Python 从字符串创建两个列表,在括号之间排除和包括字符串
假设我们有一个字符串,如:Python 从字符串创建两个列表,在括号之间排除和包括字符串,python,list,pandas,list-comprehension,Python,List,Pandas,List Comprehension,假设我们有一个字符串,如: s = u'apple banana lemmon (hahaha) dog cat whale (hehehe) red blue black' 我要创建以下列表: including = ['hahaha', 'hehehe'] excluding = ['apple banana lemmon (', ') dog cat whale (', ') red blue black'] 第一个列表直接使用正则表达式: including = re.findall
s = u'apple banana lemmon (hahaha) dog cat whale (hehehe) red blue black'
我要创建以下列表:
including = ['hahaha', 'hehehe']
excluding = ['apple banana lemmon (', ') dog cat whale (', ') red blue black']
第一个列表直接使用正则表达式:
including = re.findall('\((.*?)\)',s)
但我无法从其他列表中获得类似的内容。你能帮我吗?提前谢谢你
excluding = re.split('|'.join(including), s)
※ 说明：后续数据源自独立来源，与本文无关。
-- ==== Sys2Proof/Machine/Wss.lean ====
section
/-! DEFINITION. The weight-stream sequencer (R147 to R175): headers, streams, block opcodes, staged decoding, halts,
and the instructions WSTART, WSTOP, WRESUME and WSTAT. -/

namespace Sys2Proof.Machine
open Sys2Proof.Machine.Num

/-! ### Block headers (R150 to R153) -/

/-- The fields of a block header (R150). -/
structure WHead where
  opc : Nat
  dq : Bool
  cnt : Bool
  evf : Bool
  route : W32
  next : W64
  plen : Nat
  tk : Nat
  tn : Nat
  fmt : Ty
  cmp : Nat
  atl : Nat
  aq : Nat
  outq : Nat
  act : Nat
  aty : Ty
  xaddr : W64
  nsel : Nat
  crc : W32
  deriving DecidableEq, Repr

/-- The block multiplies, WMMA or WMMAZ. -/
def WHead.mma (h : WHead) : Bool := h.opc == 1 || h.opc == 2

/-- The block uses a tile, so ROUTE selects its streams (R152). -/
def WHead.tiled (h : WHead) : Bool := decide (1 ≤ h.opc) && decide (h.opc ≤ 5)

/-- Bytes of U_k (R153). -/
def WHead.ulen (h : WHead) (k : Nat) : Nat :=
  if !h.mma then 4 * h.tn
  else if h.fmt = .e2m1 then 18 * h.tn
  else min 32 (h.tk - 32 * k) * h.tn * esz h.fmt

/-- Chunks of the payload (R153). -/
def WHead.chunks (h : WHead) : Nat :=
  if h.mma then (h.tk + 31) / 32 else if h.opc = 3 ∨ (h.opc = 4 ∧ h.plen ≠ 0) then 1 else 0

/-- The bytes of fields a type code, a field of one byte, may take. -/
def tyByte (b : Nat) : Ty := Ty.ofCode (BitVec.ofNat 4 b)

/-- ROUTE keeps the rules of R152. -/
def routeOk (r : W32) (tn : Nat) : Bool :=
  !r.getLsbD 30 && r.extractLsb' 16 8 == 0 && r.extractLsb' 4 4 == 0 &&
    (if r.getLsbD 31 then
      let slc := (r.extractLsb' 8 8).toNat
      decide (1 ≤ slc) && decide (slc ≤ 128) && r.extractLsb' 0 4 == 0 && tn % slc == 0
    else r.extractLsb' 24 6 == 0 && r.extractLsb' 8 8 == 0)

/-- The field table of R151 by opcode. -/
def WHead.fieldsOk (h : WHead) : Bool :=
  let noPay := h.plen == 0 && h.cmp == 0
  let noShape := h.tk == 0 && h.tn == 0
  let noFmt := h.fmt == .i8 && h.aty == .i8
  let noTile := h.atl == 0 && h.route == 0
  let noX := h.xaddr == 0 && h.nsel == 0
  let noEpi := h.act == 0
  let noOut := h.outq == 0
  let next := h.next != 0
  let tn := decide (1 ≤ h.tn) && decide (h.tn ≤ 128)
  let plain := noPay && noShape && noFmt && noTile && noEpi && noOut
  if h.opc = 0 then plain && noX && next
  else if h.mma then
    h.plen != 0 && tn && mmaPair h.aty h.fmt && decide (h.cmp ≤ 1) && noX && next && noEpi && noOut &&
      (h.fmt != .e2m1 || h.tk % 32 == 0)
  else if h.opc = 3 then
    h.plen != 0 && h.tk == 1 && tn && h.fmt == .f32 && h.aty == .i8 && h.cmp == 0 && noX && next && noEpi && noOut
  else if h.opc = 4 then
    tn && h.aty == .i8 && h.cmp == 0 && noX && next && noOut && decide (h.act ≤ 3) &&
      (if h.plen = 0 then h.tk == 0 && h.fmt == .i8 else h.tk == 1 && h.fmt == .f32)
  else if h.opc = 5 then noPay && noShape && outTy h.fmt && h.aty == .i8 && noX && next && noEpi && decide (h.outq ≤ 3)
  else if h.opc = 6 then plain && decide (1 ≤ h.nsel) && decide (h.nsel ≤ 256) && h.next == 0 && h.xaddr.toNat % 8 == 0
  else if h.opc = 7 then plain && h.xaddr != 0 && h.xaddr.toNat % 64 == 0 && h.nsel == 0 && next
  else if h.opc = 8 then plain && noX && h.next == 0
  else if h.opc = 9 then plain && h.xaddr.toNat % 8 == 0 && next
  else plain && noX && h.next == 0 && !h.dq && !h.cnt

/-- The header in 64 bytes; none where malformed (R151). CRC and EVF tell of a payload, so a block without one has neither
(DEDUCED, log 41). -/
def WHead.of (b : List Byte) : Option WHead :=
  let f (k n : Nat) : Nat := fieldOf b k n
  let fl := f 2 2
  let h : WHead := ⟨f 1 1, fl.testBit 0, fl.testBit 1, fl.testBit 2, BitVec.ofNat 32 (f 4 4), BitVec.ofNat 64 (f 8 8),
    f 16 4, f 20 2, f 22 2, tyByte (f 24 1), f 25 1, f 26 1, f 27 1, f 28 1, f 29 1, tyByte (f 30 1),
    BitVec.ofNat 64 (f 32 8), f 40 4, BitVec.ofNat 32 (f 60 4)⟩
  if f 0 1 ≠ 0xA1 || decide (10 < h.opc) || decide (8 ≤ fl) || f 31 1 != 0 || f 44 16 != 0 || decide (16 ≤ f 24 1) ||
      decide (16 ≤ f 30 1) || decide (3 < h.atl) || decide (3 < h.aq) || (h.aq != 0 && !h.dq) ||
      h.next.toNat % 64 != 0 || decide (20480 < h.plen) || (h.tiled && !routeOk h.route h.tn) || !h.fieldsOk ||
      decide (16384 < ((List.range h.chunks).map h.ulen).sum) || (h.plen == 0 && (h.crc != 0 || h.evf)) then none
  else some h

/-! ### The start record (R165) -/

/-- Bytes of the captured start record; an invalid word counts as zero bits (DEDUCED, log 21). -/
def MxCmd.startBytes (c : MxCmd) : List Byte := payloadBytes c.block

def MxCmd.field (c : MxCmd) (k n : Nat) : Nat := fieldOf c.startBytes k n

/-- The checks of a start record (R166). -/
def MxCmd.startOk (c : MxCmd) : Bool :=
  c.field 0 8 % 64 == 0 && decide (c.field 76 1 < 64) && c.field 78 50 == 0

/-- OUTn, AQDn and CTR. -/
def MxCmd.out (c : MxCmd) (n : Nat) : W64 := BitVec.ofNat 64 (c.field (40 + 8 * n) 8)
def MxCmd.aqd (c : MxCmd) (n : Nat) : W64 := BitVec.ofNat 64 (c.field (8 + 8 * n) 8)
def MxCmd.ctr (c : MxCmd) : Nat := c.field 72 4

/-! ### Streams -/

def State.setStream (s : State) (m : Nat) (t : Stream) : State := s.setMxe m { s.mxe m with stream := some t }

/-- The stream is about to halt. -/
def Stream.fail (t : Stream) (k : Nat) (e : Byte × W64) : Stream := { t with sts := some e.1, addr := e.2, faultChunk := k }

/-- For whom a stream works: pipe 0 for activation tiles, the sequencer's own cache (2) for the rest (R147, R393). -/
def Stream.for (t : Stream) (m pipe : Nat) : EngFor := t.cmd.for m pipe

/-- A new stream of a WSTART (R166). CUR holds nothing before its first dequeue: TAG and TOKEN read 0, and its descriptor is
malformed (DESIGN CHOICE, log 106). -/
def Stream.start (c : MxCmd) (b : Nat) : Stream where
  state := 1
  cmd := c
  via := c
  bind := b
  b := BitVec.ofNat 64 (c.field 0 8)
  stack := []
  cur := []
  dqdone := false
  blocks := 0
  emit := 0
  flags := 0
  last := 0
  gen := c.seed
  stopReq := false
  busy := false
  header := []
  again := false
  staged := []
  base := 0
  boff := 0
  ccrc := 0xFFFFFFFF
  ahead := none
  cfault := none
  faultChunk := 0
  sts := none
  addr := 0

/-- The current slot is the bind's own and its region may run (R127, R167, R174). -/
def State.streamSlot (s : State) (m b : Nat) : Bool :=
  let x := s.mxe m
  let w := x.slot.getD (slotAt s.now) 0
  bindV (x.bind.getD b 0) && !s.shedOn (m / 4) (x.rid.getD b 0) && slotUsed w && slotBind w == b

/-- The region of a stream has been stopped on its cluster: shed, or its slots or its bind withdrawn (R174, R354). -/
def State.streamHeld (s : State) (m b : Nat) : Bool :=
  !bindV ((s.mxe m).bind.getD b 0) || (s.mxe m).held.getLsbD b || s.shedOn (m / 4) ((s.mxe m).rid.getD b 0)

/-- The block in hand may go on: in the bind's own slot, or, as WBIAS and WEPI are never divided, to its end although the
region has been stopped (R167, R174). -/
def State.blockRuns (s : State) (m b : Nat) (mma : Bool) : Bool := s.streamSlot m b || (!mma && s.streamHeld m b)

/-- ROWS of the block in hand: only a WMMA or WMMAZ that has begun has some (R142, R173). -/
def State.streamRows (s : State) (m : Nat) (t : Stream) : Nat :=
  if (t.busy || t.again) && (WHead.of t.header).any WHead.mma then (s.mxe m).rows t.bind else 0

/-- The exit record (R171). `l3`: lane 3. -/
def State.exitRecord (s : State) (m : Nat) (t : Stream) (sts : Byte) (l1 l2 l3 : W32) : Record :=
  let x := s.mxe m
  ⟨[BitVec.ofNat 32 (t.via.op * 256 + sts.toNat), l1, l2, l3,
    BitVec.ofNat 32 (((x.mxrp t.bind).extractLsb' 16 2).toNat * 2 ^ 16 + x.rows t.bind), t.flags.zeroExtend 32,
    BitVec.ofNat 32 m, t.via.seq], sts, t.flags⟩

/-- Deliver an exit record and note it for MXWAIT (R141, R171); none while the engine must wait with it. -/
def State.exitDeliver (s : State) (m : Nat) (c : MxCmd) (r : Record) : Option State :=
  (s.deliverRecord c.outst c.seq c.asid (0x54 + m % 4) r).map fun t => t.modCore c.core fun k => k.noteMx c.seq r

/-- The stream ends with OK or STOP (R168, R171). A WEND gives no successor and is not counted among the blocks (DESIGN CHOICE,
log 105). -/
def State.streamEnd (s : State) (m : Nat) (t : Stream) (sts : Byte) : State :=
  match s.exitDeliver m t.via (s.exitRecord m t sts (t.b.extractLsb' 0 32) (t.b.extractLsb' 32 32) 0) with
  | none => s
  | some s1 => (s1.dropLines (m / 4) (cmdId t.cmd.core t.cmd.seq)).setStream m
    { t with state := 5, stack := [], busy := false, again := false, ahead := none, flags := 0, last := sts }

/-- The stream stops: its interrupted block keeps what has been applied (R174). -/
def State.streamStop (s : State) (m : Nat) (t : Stream) : State :=
  ((s.dropLines (m / 4) (cmdId t.cmd.core t.cmd.seq)).setMxe m ((s.mxe m).setRows t.bind (s.streamRows m t))).setStream m
    { t with state := 3, busy := false, again := true, staged := [], ahead := none, cfault := none, sts := none }

/-! ### WSTART and WRESUME at the head of their inbox (R166, R167, R169) -/

/-- Complete a stream command that starts nothing: B and the chunk lane have no value the spec states (log 22). -/
def State.streamRefuse (s : State) (m b : Nat) (c : MxCmd) (l : List MxCmd) (sts : Byte) : State :=
  let d := s.drawWords 3
  let t := Stream.start c b
  match d.2.exitDeliver m c (d.2.exitRecord m t sts (d.1.getD 0 0) (d.1.getD 1 0) (d.1.getD 2 0)) with
  | none => s
  | some s1 => s1.setMxe m ((s1.mxe m).setQueued b l)

/-- A WSTART at the head (R166). -/
def State.wstartHead (s : State) (m b : Nat) (c : MxCmd) (l : List MxCmd) : State :=
  let x := s.mxe m
  if !c.startOk then s.streamRefuse m b c l stsDesc
  else if (match x.stream with
      | some t => t.bind != b && (decide (1 ≤ t.state) && decide (t.state ≤ 4))
      | none => false) then s.streamRefuse m b c l 0x49
  else s.setMxe m { (x.setQueued b l).setHlt b false with stream := some (Stream.start c b) }

/-- A WRESUME at the head (R169). A stop request accepted before the halt does not outlast it (DESIGN CHOICE, log 107), and
the faulting chunk reads 0 again (DESIGN CHOICE, log 137). -/
def State.wresumeHead (s : State) (m b : Nat) (c : MxCmd) (l : List MxCmd) : State :=
  let x := s.mxe m
  match x.stream with
  | none => s.streamRefuse m b c l stsDesc
  | some t =>
    if t.state = 4 ∧ t.cmd.asid = c.asid then
      s.setMxe m { (x.setQueued b l).setHlt t.bind false with
        stream := some { t with state := 1, via := c, stopReq := false, faultChunk := 0 } }
    else s.streamRefuse m b c l stsDesc

/-- STREAM_START. A command of a bind halted by a matrix command completes with ABORT (R143). -/
def State.streamBegin (s : State) (m : Nat) : State :=
  let x := s.mxe m
  if x.run.isSome then s
  else match s.nextBind m with
    | none => s
    | some b => match x.queued b with
      | [] => s
      | c :: l =>
        if !isStreamOp c.op || c.abort || x.susp.any (fun r => r.bind == b) then s
        else
          let s := s.noteLent m b
          if x.hlt b && (KV.find x.halted b).isSome then
            s.setMxe m { (s.mxe m).setQueued b l with run := some ⟨c, b, 0, 0, some stsAbort, 0⟩ }
          else if c.op = 0xB3 then s.wstartHead m b c l
          else s.wresumeHead m b c l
对于一个简单的情况,您知道包含的信息将不包含特殊字符或正则表达式定义
如果您不确定是否会出现这种情况:
re.split('|'.join(map(re.escape, including)), s)
这将转义特殊的正则表达式字符,否则会导致re.split函数的功能紊乱您可以使用正后向和正前向在括号之间拆分单词:
>>> re.split(r'(?<=\().*?(?=\))', s)
['apple banana lemmon (', ') dog cat whale (', ') red blue black']
使用正则表达式重新拆分(r'(?)
注意空字符串
没有正则表达式
相同的想法,但不覆盖
s
使用包含列表拆分字符串?
re.split(“|”.join(include),s)
最好使用map(re.escape,include)
否则如果您喜欢(哈哈\d+haha)
在字符串中,正则表达式将\d+
解释为一个或多个数字,而不是一个文本\d+
。这是真的,但我认为它不适用于askee将使用的情况场景(我认为)因为他似乎是在从真实的句子中提取括号信息。那么,我可能是错的,所以Q&A应该不仅仅对最初的提问者有用。因此,有类似问题的人可能需要调用re.escape
。他事先有include
吗?是的,这是简单的正则表达式include=re.findall(“\((.*)\”,s)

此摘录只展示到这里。